“Connective Thread” is a new art exhibit by Adriana Gordillo that explores intergenerational memory, autonomy, and the strengths of female labor through sewing as an undervalued art form. The exhibit is open through May 14 at the CLUES Art Gallery (797 East 7th Street, Saint Paul).
Gordillo is from Cali, Colombia, and works as a poet, artist, and Spanish educator. She uses textiles and papers to focus on the intersection between written and visual texts. She also explores the construction of memory — blurring and recombining to reinvent the present.
We asked Gordillo to share thoughts about her art.
Sewing connects my family literally and metaphorically. My grandmother was a seamstress born in rural Colombia who lived through a time known as the “Violence with Capital V” during the mid-20th century. She was displaced by political violence from her small town to the nearby city. From an early age, she became the breadwinner of the family. She sewed almost her entire life to help support the family.
For my family, sewing and the many elements of this craft — fabrics, threads, buttons — represent a link to our story. My mother sold fabrics until recently. One of my aunts is a skillful cross-stitcher. The aunt I grew up with uses fabrics and threads, as do I, as part of our artistic practices. I see my creative writing as sewing with words.
I imagine threads [represent] the many paths we take, connecting us at times, other times limiting us, and often nourishing us. In my family, sewing is a symbol of the connection to feminine strength and the capacity for movement, resilience, and transformation that we learned from my grandmother.

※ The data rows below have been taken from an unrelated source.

/-- `JLOAD`. DEDUCED, log 69. -/
def execJload (c : Code) (s : State) : Out :=
  runInstr 0xF7 c s fun e0 =>
    match s.crewOf e0.t.crew with
    | none => .fault .noThread
    | some cw =>
      let va := e0.srcA 0 64
      let n := 8 * cw.cfg.caddy + 4096
      let r := e0.t.crew
      let d := r.die
      match areaBad va n with
      | some code => e0.jRefuse code va e0.lanes s
      | none =>
        if !(s.crewOps r).isEmpty || (List.range 16).any fun t => (cw.plan t).mode != 0 then e0.jRefuse 7 0 e0.lanes s
        else if !e0.b.committed then waits s
        else match (s.crewOps e0.t.crew).filterMap fun o => o.refused.map fun at_ => (o, at_) with
        | x :: _ => .next (s.drainFault e0.t.die e0.t.core x.1 x.2 true)
        | [] =>
          let e := e0.ownRegion true
          let g := e.eng
          match s.engRead g cw .glob attrR va n with
          | (.error f, s1) => e.areaFault f va false s1
          | (.ok a, s1) =>
            let ops := openLast a.bytes (quartersOf (restoredOps s1 r cw cw.ctl.jsaved a.bytes))
            if 32 < (s1.coreOf d r.core).jq.length + ops.length then waits s
            else match s1.tailCounts g cw a.bytes 16 with
              | (.error f, s2) => e.areaFault f va false s2
              | (.ok counts, s2) =>
                match s2.savedTables g cw a.bytes counts 16 with
                | (.error f, s3) => e.areaFault f va false s3
                | (.ok ts, s3) =>
                  match e.result (e.varied [] none 0) (s3.engDone g) with
                  | .next s4 =>
                    let s5 := (s4.jInstall r ts).updCrew r fun w =>
                      { planOps ops w with ctl := { w.ctl with jsaved := [] } }
                    .next ((((s5.bandWords r a.bytes).jAppend d r.core ops)).jSettle d r.core)
                  | o => o

end Sys2Proof.Machine
end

If I were to describe an intergenerational scene in my family, it might be a quilt made of memories that overlap, fold, and intertwine. I picture going back in time for lunch on weekends at my grandmother’s house. I see my mother helping with monumental amounts of food being cooked for my grandma’s five children, their spouses, and her seven grandchildren, along with any other relative or friend who happened to be around. All were welcomed at her house.
I imagine grandma stepping out of the kitchen for a moment to help my aunt repair the hem of a pair of pants, or to take some measurements for a dress I want for a Quinceañera party. I hear my uncles singing old Latin American music while they drink aguardiente. I hear my cousins running around playing in a house full of flowers, food, and endless stories that everyone tells, of course, at the same time.
I see my grandmother, and memories of her, as one of the strongest connective threads that kept – and keeps — my family together.
With “Connective Threads” exhibit, I invite people to reflect on threads that have supported women across generations. I encourage people to connect the threads that have gotten us to where we are now, partly so that we can cut the ones that constrain and hurt us. We continue weaving the threads that help us thrive.
I hope we can engage in fruitful conversations about social expectations — the ones that hurt us and the ones that empower us — particularly to challenge limiting expectations about fashion and gender roles.
I hope people see this exhibit as an opportunity to share their stories and to talk about their mothers, grandmothers, aunts, and all the women who have supported them.